- PROBLEM REQUIREMENTS: From the line with "next a ha =>" to the line with "exact hmain ▸ e.2", retype every line exactly, including those two, and leave out the rest of the data below.

Collected data
◇ ◇ ◇
/-- Settles O49: by the three arms of the step, none of which writes them but an input change. -/
theorem configurationAndInputsAreExternal : Obligations.ConfigurationAndInputsAreExternal := by
  refine ⟨fun s t he => ?_, fun s sig v es hok hp hs => ?_, fun i a v => ⟨rfl, rfl, rfl, rfl⟩⟩
  · have hok := ok_of_step he
    cases hp : s.phase with
    | idle =>
      rw [step_idle hok hp] at he
      obtain ⟨hcfg, hinp | hev⟩ := stepEvent_external he
      · exact ⟨hcfg, fun hne => absurd hinp hne⟩
      · exact ⟨hcfg, fun _ => ⟨rfl, hev⟩⟩
    | between =>
      rw [step_between hok hp] at he
      obtain ⟨hcfg, hinp, -⟩ := nextFiring_keeps he
      exact ⟨hcfg, fun hne => absurd hinp hne⟩
    | firing =>
      rw [step_firing hok hp] at he
      exact ⟨(firingPass_env he).cfg, fun hne => absurd (firingPass_env he).inp hne⟩
  · rw [step_idle hok hp, stepEvent, nextEvent_input hs]
    rfl

/-! ### During a tick -/

/-- Settles O50: between firings and in a firing the environment's fields are not written. -/
theorem tickIsAtomicForTheEnvironment : Obligations.TickIsAtomicForTheEnvironment := by
  intro s t hp he
  have hok := ok_of_step he
  cases hph : s.phase with
  | idle => exact absurd hph hp
  | between =>
    rw [step_between hok hph] at he
    obtain ⟨-, hinp, hscript, hresult⟩ := nextFiring_keeps he
    refine ⟨hscript, hresult, hinp, fun hr => ?_⟩
    obtain ⟨-, e⟩ | ⟨c, rest, -, e⟩ := nextFiring_cases hr
    · cases e.symm.trans he
      obtain ⟨-, -, -, -, -, -, hdraws, -⟩ := Quiet.debounceTick_keeps s
      exact hdraws
    · cases e.symm.trans he
      rw [enterFiring_eq]
  | firing =>
    rw [step_firing hok hph] at he
    have henv := firingPass_env he
    refine ⟨henv.script, henv.hostResult, henv.inp, fun hr => ?_⟩
    exact (firingPass_keeps (Config.regular_raised hr _) (Config.regular_raised hr _) he).draws

/-! ### The permissions of the outputs -/

/-- A step event is of the overflowing channel's own axis, with its steps enabled (R62). -/
theorem step_mem_overflowEvents {s : State} {c : Channel} {b : Axis} {d : Dir}
    (h : .step b d ∈ overflowEvents s c) : c = b.channel ∧ s.moveOk = true := by
  unfold overflowEvents at h
  split at h
  · next a ha =>
    obtain rfl := Channel.axis_eq_some.mp ha
    split at h <;> simp_all
  · split at h <;> split at h <;> simp_all

/-- A main pulse event is of the laser channel, with its gate 1 (R62). -/
theorem mainPulse_mem_overflowEvents {s : State} {c : Channel} {n : Word}
    (h : .mainPulse n ∈ overflowEvents s c) : c = .l ∧ s.mainOk = true := by
  unfold overflowEvents at h
  split at h
  · split at h <;> simp_all
  · next ha =>
    obtain rfl := Channel.axis_eq_none.mp ha
    split at h <;> split at h <;> simp_all

/-- A visible pulse event is of the laser channel, with its gate 1 (R62). -/
theorem visPulse_mem_overflowEvents {s : State} {c : Channel} {n : Word}
    (h : .visPulse n ∈ overflowEvents s c) : c = .l ∧ s.visOk = true := by
  unfold overflowEvents at h
  split at h
  · split at h <;> simp_all
  · next ha =>
    obtain rfl := Channel.axis_eq_none.mp ha
    split at h <;> split at h <;> simp_all

/-- Settles O51: a gate is its permission (R63 (d)), and the outputs and events ask for the gate. -/
theorem outputsNeedTheirPermission : Obligations.OutputsNeedTheirPermission := by
  intro s h
  have hmain : s.mainOk = mainPermitted s := h.mainGate
  have hvis : s.visOk = visPermitted s := h.visGate
  have hmove : s.moveOk = movePermitted s := h.moveGate
  refine ⟨fun e => hmain ▸ e, fun e => hvis ▸ e, by rw [hmove], fun e => ?_, fun e => ?_,
    fun b e => ?_, fun c b d e => ?_, fun c n e => ?_, fun c n e => ?_⟩
  · rw [outputLevels, Bool.and_eq_true] at e
    exact hmain ▸ e.2
  · rw [outputLevels, Bool.and_eq_true] at e
    exact hvis ▸ e.2
  · rw [outputLevels, PerAxis.get_ofFn, Bool.and_eq_true] at e
    exact hmove ▸ e.2
  · exact ⟨hmove ▸ (step_mem_overflowEvents e).2, (step_mem_overflowEvents e).1⟩
  · exact ⟨hmain ▸ (mainPulse_mem_overflowEvents e).2, (mainPulse_mem_overflowEvents e).1⟩
  · exact ⟨hvis ▸ (visPulse_mem_overflowEvents e).2, (visPulse_mem_overflowEvents e).1⟩

end Sys2Proof.Proofs
end

section
/-! PROOFS. The interpreter's pass: that it completes, that a firing ends, what it leaves; and the
emergency stop of a switch that is down. -/

namespace Sys2Proof.Proofs

open Sys2Proof Sys2Proof.Machine

/-! ### A pass completes -/

/-- On a queue with room for a push-back an instruction its channel takes answers a next state. -/
theorem exec_completes {i : Instr} {s : State} (ht : takesInstr s.cfg s.cur i = true)
    (hroom : (s.q.get s.cur).count < 128) : ∃ t, exec i s = .next t := by
  rcases exec_cases ht with ⟨-, e⟩ | ⟨v, -, e⟩ | ⟨o, -, -, e⟩ | e | ⟨u, -, e⟩
  · exact ⟨_, e⟩
  · exact ⟨_, e⟩
  · exact ⟨_, e.trans (pushBack_eq hroom)⟩
  · exact ⟨_, e⟩
  · exact ⟨_, e⟩

/-- A pass of the interpreter completes: it halts the block, or the tick goes on with the channels that
wait as they were, and a firing that goes on has fewer atoms queued (R131, R132). -/
theorem firingPass_progress {s : State} (h : Inv s) (hp : s.phase = .firing) :
    ∃ t, firingPass s = .next t ∧ Inv t ∧
      (t.halted = true ∨ t.phase ≠ .idle ∧ t.pending = s.pending ∧
        (t.phase = .firing → t.cur = s.cur ∧ (t.q.get t.cur).count < (s.q.get s.cur).count)) := by
  have fatal_halts : ∀ (u : State) (k : FaultKind), u.cfg = s.cfg →
      firingPass s = (fatal k u).outcome →
      ∃ t, firingPass s = .next t ∧ Inv t ∧ t.halted = true := fun u k hcfg e => by
    rw [fatal_outcome (by rw [hcfg]; exact Config.regular_raised h.handlers _)] at e
    exact ⟨_, e, firingPass_inv h hp e, Quiet.fatal_halted ..⟩
  rcases firingPass_cases s with ⟨-, e⟩ | ⟨-, e⟩ | ⟨-, e⟩ | ⟨i, u, hT, ht, hw, e⟩
  · obtain ⟨t, e, hinv, hh⟩ := fatal_halts s _ rfl e
    exact ⟨t, e, hinv, .inl hh⟩
  · obtain ⟨t, e, hinv, hh⟩ := fatal_halts (popState s.cur s) _ rfl e
    exact ⟨t, e, hinv, .inl hh⟩
  · obtain ⟨t, e, hinv, hh⟩ := fatal_halts (popState s.cur s) _ rfl e
    exact ⟨t, e, hinv, .inl hh⟩
  · have hu := taken_inv hT h hp
    have hkeep := hT.firingOnly
    rw [← hkeep.cfg, ← hkeep.cur] at ht
    rw [← hkeep.cfg] at hw
    obtain ⟨w, rfl, -, -, hfewer⟩ := hT.eq
    have hcount := h.countLe s.cur
    have hq : ((s.withQ (s.q.set s.cur w)).q.get s.cur).count = w.count := by simp
    obtain ⟨t, ex⟩ := exec_completes ht (by simp only [State.withQ_cur, hq]; omega)
    obtain ⟨hframe, -, -, -, -, -, -, hpending, -⟩ := exec_keeps ht ex
    obtain ⟨-, hphase⟩ := exec_core hu hp ht hw ex
    refine ⟨t, e.trans ex, exec_inv hu hp ht hw ex, .inr ⟨?_, hpending, fun hf => ?_⟩⟩
    · rcases hphase with hph | ⟨hph, -⟩ <;> rw [hph] <;> exact Phase.noConfusion
    · obtain hph | ⟨-, htq, -⟩ := hphase
      · cases hph.symm.trans hf
      · have hcur : t.cur = s.cur := hframe.cur
        exact ⟨hcur, by rw [hcur, htq, hq]; exact hfewer⟩

/-! ### A firing ends -/

/-- The machine's run, from its first step. -/
theorem run_succ (k : Nat) {s t : State} (h : step s = .next t) :
    Sys2Proof.core.run (k + 1) s = Sys2Proof.core.run k t := by
  have hcore : Sys2Proof.core.step s = .next t := h
  simp only [Host.Core.run, hcore]

/-- `k` steps lead from `s` to `t`, and a tick is in progress in every state before `t`. -/
def BusyRun (k : Nat) (s t : State) : Prop :=
  Sys2Proof.core.run k s = .next t ∧
    ∀ j, j < k → ∃ u, Sys2Proof.core.run j s = .next u ∧ u.phase ≠ .idle

theorem BusyRun.refl (s : State) : BusyRun 0 s s := ⟨rfl, fun j hj => absurd hj (Nat.not_lt_zero j)⟩

/-- One more step in front of a run. -/
theorem BusyRun.cons {k : Nat} {s t u : State} (hp : s.phase ≠ .idle) (hstep : step s = .next t)
    (h : BusyRun k t u) : BusyRun (k + 1) s u := by
  refine ⟨(run_succ k hstep).trans h.1, fun j hj => ?_⟩
  cases j with
  | zero => exact ⟨s, rfl, hp⟩
  | succ j =>
    obtain ⟨w, hw, hph⟩ := h.2 j (Nat.lt_of_succ_lt_succ hj)
    exact ⟨w, (run_succ j hstep).trans hw, hph⟩

/-- A firing ends (R132): in as many passes as atoms are queued and one more, and the bounded loop
with so much fuel ends in the same state. -/
theorem firing_ends {s : State} (n : Nat) (h : Inv s) (hp : s.phase = .firing)
    (hn : (s.q.get s.cur).count < n) :
    ∃ k t, k < n ∧ fireLoop n s = .next t ∧ Inv t ∧ t.phase ≠ .firing ∧
      (t.halted = true ∨ t.phase = .between ∧ t.pending = s.pending) ∧
      ∀ m u, BusyRun m t u → BusyRun (k + 1 + m) s u := by
  have hbusy : s.phase ≠ .idle := by rw [hp]; exact Phase.noConfusion
  induction n generalizing s with
  | zero => exact absurd hn (Nat.not_lt_zero _)
  | succ n ih =>
    obtain ⟨t, hpass, hinv, hwhere⟩ := firingPass_progress h hp
    have hstep : step s = .next t := (step_firing h.config hp).trans hpass
    by_cases hon : t.phase = .firing
    · obtain hh | ⟨hbusy', hpend, hgoes⟩ := hwhere
      · exact absurd (hon.symm.trans (hinv.haltedIdle hh)) Phase.noConfusion
      obtain ⟨hcur, hfewer⟩ := hgoes hon
      obtain ⟨k, u, hk, hloop, hu, hover, hends, hmore⟩ := ih hinv hon (by omega) hbusy'
      refine ⟨k + 1, u, Nat.succ_lt_succ hk, ?_, hu, hover, ?_, fun m w hw => ?_⟩
      · rw [fireLoop, hpass]
        exact (if_pos hon).trans hloop
      · rw [← hpend]
        exact hends
      · rw [Nat.add_right_comm]
        exact .cons hbusy hstep (hmore m w hw)
    · refine ⟨0, t, Nat.succ_pos n, ?_, hinv, hon, ?_, fun m w hw => ?_⟩
      · rw [fireLoop, hpass]
        exact if_neg hon
      · refine hwhere.imp id fun ⟨hidle, hpend, _⟩ => ⟨?_, hpend⟩
        cases hph : t.phase with
        | idle => exact absurd hph hidle
        | between => rfl
        | firing => exact absurd hph hon
      · rw [Nat.add_comm]
        exact .cons hbusy hstep hw

/-- Settles O52: each pass that goes on takes an atom. -/
theorem firingAlwaysEnds : Obligations.FiringAlwaysEnds := by
  intro s h hp
  obtain ⟨k, t, hk, -, -, hover, -, hmore⟩ := firing_ends _ h hp (Nat.lt_succ_self _)
  exact ⟨k + 1, t, Nat.succ_pos k, hk, (hmore 0 t (.refl t)).1, hover⟩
◇ ◇ ◇
- SOLUTION FOR THIS TASK:
  · next a ha =>
    obtain rfl := Channel.axis_eq_some.mp ha
    split at h <;> simp_all
  · split at h <;> split at h <;> simp_all

/-- A main pulse event is of the laser channel, with its gate 1 (R62). -/
theorem mainPulse_mem_overflowEvents {s : State} {c : Channel} {n : Word}
    (h : .mainPulse n ∈ overflowEvents s c) : c = .l ∧ s.mainOk = true := by
  unfold overflowEvents at h
  split at h
  · split at h <;> simp_all
  · next ha =>
    obtain rfl := Channel.axis_eq_none.mp ha
    split at h <;> split at h <;> simp_all

/-- A visible pulse event is of the laser channel, with its gate 1 (R62). -/
theorem visPulse_mem_overflowEvents {s : State} {c : Channel} {n : Word}
    (h : .visPulse n ∈ overflowEvents s c) : c = .l ∧ s.visOk = true := by
  unfold overflowEvents at h
  split at h
  · split at h <;> simp_all
  · next ha =>
    obtain rfl := Channel.axis_eq_none.mp ha
    split at h <;> split at h <;> simp_all

/-- Settles O51: a gate is its permission (R63 (d)), and the outputs and events ask for the gate. -/
theorem outputsNeedTheirPermission : Obligations.OutputsNeedTheirPermission := by
  intro s h
  have hmain : s.mainOk = mainPermitted s := h.mainGate
  have hvis : s.visOk = visPermitted s := h.visGate
  have hmove : s.moveOk = movePermitted s := h.moveGate
  refine ⟨fun e => hmain ▸ e, fun e => hvis ▸ e, by rw [hmove], fun e => ?_, fun e => ?_,
    fun b e => ?_, fun c b d e => ?_, fun c n e => ?_, fun c n e => ?_⟩
  · rw [outputLevels, Bool.and_eq_true] at e
    exact hmain ▸ e.2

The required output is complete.